▸ Task to carry out
Every line of the material is to be reproduced verbatim.

▸ Information
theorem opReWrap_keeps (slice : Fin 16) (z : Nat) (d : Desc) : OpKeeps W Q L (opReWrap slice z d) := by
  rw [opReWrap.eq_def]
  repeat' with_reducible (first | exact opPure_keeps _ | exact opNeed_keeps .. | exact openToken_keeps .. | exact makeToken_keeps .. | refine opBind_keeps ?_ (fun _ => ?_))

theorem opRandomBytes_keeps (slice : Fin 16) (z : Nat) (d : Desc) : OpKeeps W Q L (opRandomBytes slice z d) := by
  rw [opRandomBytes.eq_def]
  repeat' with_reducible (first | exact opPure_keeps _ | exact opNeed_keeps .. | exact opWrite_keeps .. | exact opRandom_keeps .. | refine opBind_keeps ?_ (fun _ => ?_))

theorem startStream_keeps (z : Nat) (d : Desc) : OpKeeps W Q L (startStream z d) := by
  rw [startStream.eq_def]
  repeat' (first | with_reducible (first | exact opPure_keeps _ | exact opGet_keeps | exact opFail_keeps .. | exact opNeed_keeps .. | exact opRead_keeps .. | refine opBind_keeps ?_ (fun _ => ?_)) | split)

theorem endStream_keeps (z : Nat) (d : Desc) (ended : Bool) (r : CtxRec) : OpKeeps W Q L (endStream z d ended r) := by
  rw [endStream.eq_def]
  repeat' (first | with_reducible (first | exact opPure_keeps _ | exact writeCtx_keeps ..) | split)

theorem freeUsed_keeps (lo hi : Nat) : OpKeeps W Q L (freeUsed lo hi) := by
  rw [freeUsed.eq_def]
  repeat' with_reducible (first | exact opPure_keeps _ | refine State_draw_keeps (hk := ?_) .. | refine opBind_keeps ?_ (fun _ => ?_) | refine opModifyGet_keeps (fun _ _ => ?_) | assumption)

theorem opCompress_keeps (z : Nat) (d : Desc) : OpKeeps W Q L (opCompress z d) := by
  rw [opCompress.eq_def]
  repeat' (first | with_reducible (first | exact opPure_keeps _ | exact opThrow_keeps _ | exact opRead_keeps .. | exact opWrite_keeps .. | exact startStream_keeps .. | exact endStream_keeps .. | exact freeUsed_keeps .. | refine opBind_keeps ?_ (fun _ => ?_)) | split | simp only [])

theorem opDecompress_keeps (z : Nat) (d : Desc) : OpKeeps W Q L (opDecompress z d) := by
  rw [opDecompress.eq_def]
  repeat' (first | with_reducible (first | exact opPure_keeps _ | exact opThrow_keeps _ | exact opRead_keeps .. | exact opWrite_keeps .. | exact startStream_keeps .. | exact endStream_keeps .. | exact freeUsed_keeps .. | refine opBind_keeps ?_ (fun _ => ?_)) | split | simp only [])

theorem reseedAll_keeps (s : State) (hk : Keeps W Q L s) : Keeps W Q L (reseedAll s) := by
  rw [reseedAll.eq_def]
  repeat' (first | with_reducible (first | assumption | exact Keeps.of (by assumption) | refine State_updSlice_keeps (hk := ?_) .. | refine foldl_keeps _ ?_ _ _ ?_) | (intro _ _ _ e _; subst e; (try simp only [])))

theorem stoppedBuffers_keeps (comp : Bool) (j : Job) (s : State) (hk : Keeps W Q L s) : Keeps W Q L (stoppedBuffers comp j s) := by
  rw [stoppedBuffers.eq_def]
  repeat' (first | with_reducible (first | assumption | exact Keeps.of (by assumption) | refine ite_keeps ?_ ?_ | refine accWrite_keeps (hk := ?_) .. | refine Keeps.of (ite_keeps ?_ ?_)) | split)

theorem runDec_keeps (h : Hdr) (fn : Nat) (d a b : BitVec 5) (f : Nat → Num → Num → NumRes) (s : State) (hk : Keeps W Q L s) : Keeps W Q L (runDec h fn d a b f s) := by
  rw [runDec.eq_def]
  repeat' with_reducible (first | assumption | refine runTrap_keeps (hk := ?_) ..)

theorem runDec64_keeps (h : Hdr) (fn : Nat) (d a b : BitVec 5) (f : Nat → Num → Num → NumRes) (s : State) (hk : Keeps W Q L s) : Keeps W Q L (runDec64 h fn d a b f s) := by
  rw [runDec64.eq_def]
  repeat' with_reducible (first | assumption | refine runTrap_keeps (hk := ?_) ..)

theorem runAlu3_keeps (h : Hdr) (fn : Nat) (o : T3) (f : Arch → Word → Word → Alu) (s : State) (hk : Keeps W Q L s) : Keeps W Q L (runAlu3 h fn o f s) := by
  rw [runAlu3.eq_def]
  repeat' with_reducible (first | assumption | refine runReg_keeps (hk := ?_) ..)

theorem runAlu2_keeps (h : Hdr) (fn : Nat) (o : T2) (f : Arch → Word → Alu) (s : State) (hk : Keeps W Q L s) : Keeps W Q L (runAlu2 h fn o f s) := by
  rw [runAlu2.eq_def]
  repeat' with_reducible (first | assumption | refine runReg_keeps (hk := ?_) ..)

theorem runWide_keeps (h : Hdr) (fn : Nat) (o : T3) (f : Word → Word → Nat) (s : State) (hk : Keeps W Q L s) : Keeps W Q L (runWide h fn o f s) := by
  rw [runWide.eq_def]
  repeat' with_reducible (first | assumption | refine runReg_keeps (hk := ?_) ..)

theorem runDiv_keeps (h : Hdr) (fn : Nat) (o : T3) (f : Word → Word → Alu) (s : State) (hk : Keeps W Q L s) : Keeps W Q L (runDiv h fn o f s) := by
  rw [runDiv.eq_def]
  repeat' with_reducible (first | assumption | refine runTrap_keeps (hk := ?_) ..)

▸ Exercise result
theorem opReWrap_keeps (slice : Fin 16) (z : Nat) (d : Desc) : OpKeeps W Q L (opReWrap slice z d) := by
  rw [opReWrap.eq_def]
  repeat' with_reducible (first | exact opPure_keeps _ | exact opNeed_keeps .. | exact openToken_keeps .. | exact makeToken_keeps .. | refine opBind_keeps ?_ (fun _ => ?_))

theorem opRandomBytes_keeps (slice : Fin 16) (z : Nat) (d : Desc) : OpKeeps W Q L (opRandomBytes slice z d) := by
  rw [opRandomBytes.eq_def]
  repeat' with_reducible (first | exact opPure_keeps _ | exact opNeed_keeps .. | exact opWrite_keeps .. | exact opRandom_keeps .. | refine opBind_keeps ?_ (fun _ => ?_))

theorem startStream_keeps (z : Nat) (d : Desc) : OpKeeps W Q L (startStream z d) := by
  rw [startStream.eq_def]
  repeat' (first | with_reducible (first | exact opPure_keeps _ | exact opGet_keeps | exact opFail_keeps .. | exact opNeed_keeps .. | exact opRead_keeps .. | refine opBind_keeps ?_ (fun _ => ?_)) | split)

theorem endStream_keeps (z : Nat) (d : Desc) (ended : Bool) (r : CtxRec) : OpKeeps W Q L (endStream z d ended r) := by
  rw [endStream.eq_def]
  repeat' (first | with_reducible (first | exact opPure_keeps _ | exact writeCtx_keeps ..) | split)

theorem freeUsed_keeps (lo hi : Nat) : OpKeeps W Q L (freeUsed lo hi) := by
  rw [freeUsed.eq_def]
  repeat' with_reducible (first | exact opPure_keeps _ | refine State_draw_keeps (hk := ?_) .. | refine opBind_keeps ?_ (fun _ => ?_) | refine opModifyGet_keeps (fun _ _ => ?_) | assumption)

theorem opCompress_keeps (z : Nat) (d : Desc) : OpKeeps W Q L (opCompress z d) := by
  rw [opCompress.eq_def]
  repeat' (first | with_reducible (first | exact opPure_keeps _ | exact opThrow_keeps _ | exact opRead_keeps .. | exact opWrite_keeps .. | exact startStream_keeps .. | exact endStream_keeps .. | exact freeUsed_keeps .. | refine opBind_keeps ?_ (fun _ => ?_)) | split | simp only [])

theorem opDecompress_keeps (z : Nat) (d : Desc) : OpKeeps W Q L (opDecompress z d) := by
  rw [opDecompress.eq_def]
  repeat' (first | with_reducible (first | exact opPure_keeps _ | exact opThrow_keeps _ | exact opRead_keeps .. | exact opWrite_keeps .. | exact startStream_keeps .. | exact endStream_keeps .. | exact freeUsed_keeps .. | refine opBind_keeps ?_ (fun _ => ?_)) | split | simp only [])

theorem reseedAll_keeps (s : State) (hk : Keeps W Q L s) : Keeps W Q L (reseedAll s) := by
  rw [reseedAll.eq_def]
  repeat' (first | with_reducible (first | assumption | exact Keeps.of (by assumption) | refine State_updSlice_keeps (hk := ?_) .. | refine foldl_keeps _ ?_ _ _ ?_) | (intro _ _ _ e _; subst e; (try simp only [])))

theorem stoppedBuffers_keeps (comp : Bool) (j : Job) (s : State) (hk : Keeps W Q L s) : Keeps W Q L (stoppedBuffers comp j s) := by
  rw [stoppedBuffers.eq_def]
  repeat' (first | with_reducible (first | assumption | exact Keeps.of (by assumption) | refine ite_keeps ?_ ?_ | refine accWrite_keeps (hk := ?_) .. | refine Keeps.of (ite_keeps ?_ ?_)) | split)

theorem runDec_keeps (h : Hdr) (fn : Nat) (d a b : BitVec 5) (f : Nat → Num → Num → NumRes) (s : State) (hk : Keeps W Q L s) : Keeps W Q L (runDec h fn d a b f s) := by
  rw [runDec.eq_def]
  repeat' with_reducible (first | assumption | refine runTrap_keeps (hk := ?_) ..)

theorem runDec64_keeps (h : Hdr) (fn : Nat) (d a b : BitVec 5) (f : Nat → Num → Num → NumRes) (s : State) (hk : Keeps W Q L s) : Keeps W Q L (runDec64 h fn d a b f s) := by
  rw [runDec64.eq_def]
  repeat' with_reducible (first | assumption | refine runTrap_keeps (hk := ?_) ..)

theorem runAlu3_keeps (h : Hdr) (fn : Nat) (o : T3) (f : Arch → Word → Word → Alu) (s : State) (hk : Keeps W Q L s) : Keeps W Q L (runAlu3 h fn o f s) := by
  rw [runAlu3.eq_def]
  repeat' with_reducible (first | assumption | refine runReg_keeps (hk := ?_) ..)

theorem runAlu2_keeps (h : Hdr) (fn : Nat) (o : T2) (f : Arch → Word → Alu) (s : State) (hk : Keeps W Q L s) : Keeps W Q L (runAlu2 h fn o f s) := by
  rw [runAlu2.eq_def]
  repeat' with_reducible (first | assumption | refine runReg_keeps (hk := ?_) ..)

theorem runWide_keeps (h : Hdr) (fn : Nat) (o : T3) (f : Word → Word → Nat) (s : State) (hk : Keeps W Q L s) : Keeps W Q L (runWide h fn o f s) := by
  rw [runWide.eq_def]
  repeat' with_reducible (first | assumption | refine runReg_keeps (hk := ?_) ..)

theorem runDiv_keeps (h : Hdr) (fn : Nat) (o : T3) (f : Word → Word → Alu) (s : State) (hk : Keeps W Q L s) : Keeps W Q L (runDiv h fn o f s) := by
  rw [runDiv.eq_def]
  repeat' with_reducible (first | assumption | refine runTrap_keeps (hk := ?_) ..)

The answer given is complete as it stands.